Which Effects Count?
Conservatives argue that only the effects that they care about should matter.
Not that long ago, conservatives demanded that the government balance costs and benefits. They still do, but with a twist: They demand special limits on consideration of environmental effects. But that makes no sense. Whatever rules we have about costs should apply to all types of costs, and the same with benefits. The result of the skewing the analysis is, not surprisingly, that we get conservative results more often.
Take a recent Supreme Court case, Seven County Infrastructure. The case involved the construction of a small length of track that would for first time allow the huge oil resources in a mountain basin reach market. The Court said that the environmental impact statement for the project shouldn’t consider the environmental impacts of the surge in oil production or the pollution from refineries it would cause. But in determining the benefits of the project, the agency approving the track had naturally pointed to the economic benefits of a big increase in oil production and its positive impact on the local economy. The Court said that the drilling was too remote from the track construction to consider its environmental impacts, but not too remote to consider its economic impacts?
Another example is the treatment of co-benefits. When we try to control one pollutant from an industry, there’s often an additional benefit in the reduction of other pollutants. For instance, reducing CO2 or mercury pollution from coal-fired powerplants reduces the level of dangerous particulates. Conservatives insist that it’s not fair to count the health benefits from the particulate reduction because that isn’t the target pollutant. And somehow, the enormous health benefits — and the related savings in health care costs — from reducing coal pollution got no mention whatsoever. But when it comes to considering the downsides of regulation, they are far more generous.
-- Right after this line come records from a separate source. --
-- ==== Sys2Proof/Syntax.lean ====
section
/-!
DEFINITION. Sys2Proof/Syntax.lean: the instructions, one constructor per row of spec/opcode_table.json: sequencer words
(02 R38-R48), vector words (R49-R56), step words (R57-R60), and the events of 95_what_each_step_holds.md, which are
transitions of their own and have no encoding.
-/
namespace Sys2Proof

/-- A vector register operand (02 R49, R52): a window register, named directly, or v[xk], named through an index register. -/
inductive VReg where
  | win (n : BitVec 10)
  | ind (k : BitVec 3)
  deriving DecidableEq, Repr

/-- The q modifier of VLD, VLDS and VLDX (02 R55). -/
inductive LoadMode where
  | plain | f | fe
  deriving DecidableEq, Repr

/-- The q modifier of VST, VSTS and VSTX (02 R55). -/
inductive StoreMode where
  | plain | sf
  deriving DecidableEq, Repr

/-- Where a load's data returns (95 LOAD_DATA_RETURN): a sequencer register, or a window register of a member of a strand. -/
inductive LoadDst where
  | seq (core : Nat) (reg : BitVec 5)
  | cluster (core strand rank reg : Nat)
  deriving DecidableEq, Repr

/-- Whose store is performed (95 STORE_PERFORMED): the sequencer of a core, or one of its clusters. -/
inductive StoreSrc where
  | seq (core : Nat)
  | cluster (core cluster : Nat)
  deriving DecidableEq, Repr

/-- A waiting agent (95 WAIT_INTERRUPTED, FULL_WAIT_RELEASE). -/
inductive Waiter where
  | seq (core : Nat)
  | cluster (core strand rank : Nat)
  | matrix (core : Nat)
  | command (core sel : Nat)
  deriving DecidableEq, Repr

/-- A command queue (08 R187): a core's six queues by timeline selector, and the shared queues of a context. -/
inductive QId where
  | core (core sel : Nat)
  | stash (ctx die : Nat)
  | crsl (ctx die : Nat)
  | dou (ctx stack : Nat)
  deriving DecidableEq, Repr

/-- What a carousel message says (21 R353): the header's fields, the data, and the 64-byte pieces of the chunk in the sender's memory that were
poisoned. On the wire it is a header of 16 bytes with the data after it. -/
structure RingMsg where
  src    : Nat
  bump   : Nat
  fmt    : Nat
  bucket : Nat
  chunk  : Nat
  minus  : Bool
  gather : Bool
  bytes  : List (BitVec 8)
  poison : List Nat
  deriving DecidableEq, Repr

/-- A carousel message as it arrives (21 R353): its bytes, header first, and the 64-byte pieces of the sender's chunk that were poisoned. -/
structure RingWire where
  wire   : List (BitVec 8)
  poison : List Nat
  deriving DecidableEq, Repr

/-- An end of a channel on another W4 of a launch (16 R300, R302; 15 R278): the ring, the W4 that holds it, whether it is a consumer end, and of such
an end the claimed and freed counts. -/
structure ChannelJoin where
  ring     : Nat
  w4       : Nat
  consumer : Bool
  claimed  : BitVec 32
  freed    : BitVec 32
  deriving DecidableEq, Repr

/-- What a curtain message says of a launch (15 R277; 16 R300): its W4 list, and the channel ends of its other W4s. -/
structure CurtainList where
  w4s   : List (BitVec 32)
  joins : List ChannelJoin
  deriving DecidableEq, Repr

/-- What the message of a curtain's fall names (15 R277; 24 R392): the W4 at fault, and the W4 list along which it is forwarded. -/
structure CurtainFallen where
  w4  : BitVec 24
  w4s : List (BitVec 32)
  deriving DecidableEq, Repr

/-- What bring-up finds (22 R369): whether both signatures of the firmware image verify, whether the identity is derived, whether the signed
configuration can be applied, the core sites that it enables, which of the two copies of the wear records, the newer and the older, hold their CRC
(25 R397), the ports left down by training, the image's version and digest, the identity's public key. -/
structure Bringup where
  fwOk    : Bool
  idOk    : Bool
  enabled : List Nat
  down    : List Nat
  cfgOk   : Bool := true
  newerOk : Bool := true
  olderOk : Bool := true
  image   : List (BitVec 8) := []
  key     : List (BitVec 8) := []
  deriving DecidableEq, Repr

/-- One sample of a core's monitors (25 R394, R395): its duration in ns, the duty in 10^-6, the supply in mV, the junction temperature in
10^-3 °C, the current ratio in 10^-6, the oscillator's drift in 10^-4, an open segment. -/
structure WearReading where
  core  : Nat
  dt    : Nat
  duty  : Nat
  volt  : Nat
  temp  : Int
  rho   : Nat
  drift : Nat
  open_ : Bool
  deriving DecidableEq, Repr

/-- A request another W4 makes of this home (13 R253): a store, or a lease on a line. -/
inductive HomeAccess where
  | store (w4 pa ts : Nat) (data : List (BitVec 8))
  | read (w4 pa ts : Nat)
  deriving DecidableEq, Repr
For instance, in considering whether to regulate CO2 from powerplants, the Trump EPA relied on one of Trump’s executive orders. The executive order contained findings that “beautiful clean coal resources will be critical to meeting the rise in electricity demand due to the resurgence of domestic manufacturing and the construction of artificial intelligence data processing centers’’ and “to increasing ‘energy supply,’ lowering ‘electricity costs,’ stabilizing the power grid, creating ‘high paying jobs,’ supporting ‘burgeoning industries,’ and assisting allies abroad.” In considering the relation between the industry’s CO2 emissions and climate change, EPA relied on “background legal principles of proximate cause” to downplay any climate effects. Those background principles were not applied, however, to the far-flung and indirect supposed benefits of promoting coal.
Like all double standards, this one has a not-so-secret agenda. Consideration of some specific effect of a policy is good when it supports conservative goals. And bad otherwise. And especially bad if it would lead to greater protection of the environment. Where I grew up, we had a simpler approach: “What’s sauce for the goose is sauce for the gander.”
You are most tragically proving Durant to be correct once again:
“When the group or a civilization declines, it is through no mystic limitation of a corporate life, but through the failure of its political or intellectual leaders to meet the challenges of change.”
With respect to climate change today, both our political and intellectual leaders are failing to protect our civilization from from destruction we are already experiencing that is totally out of control.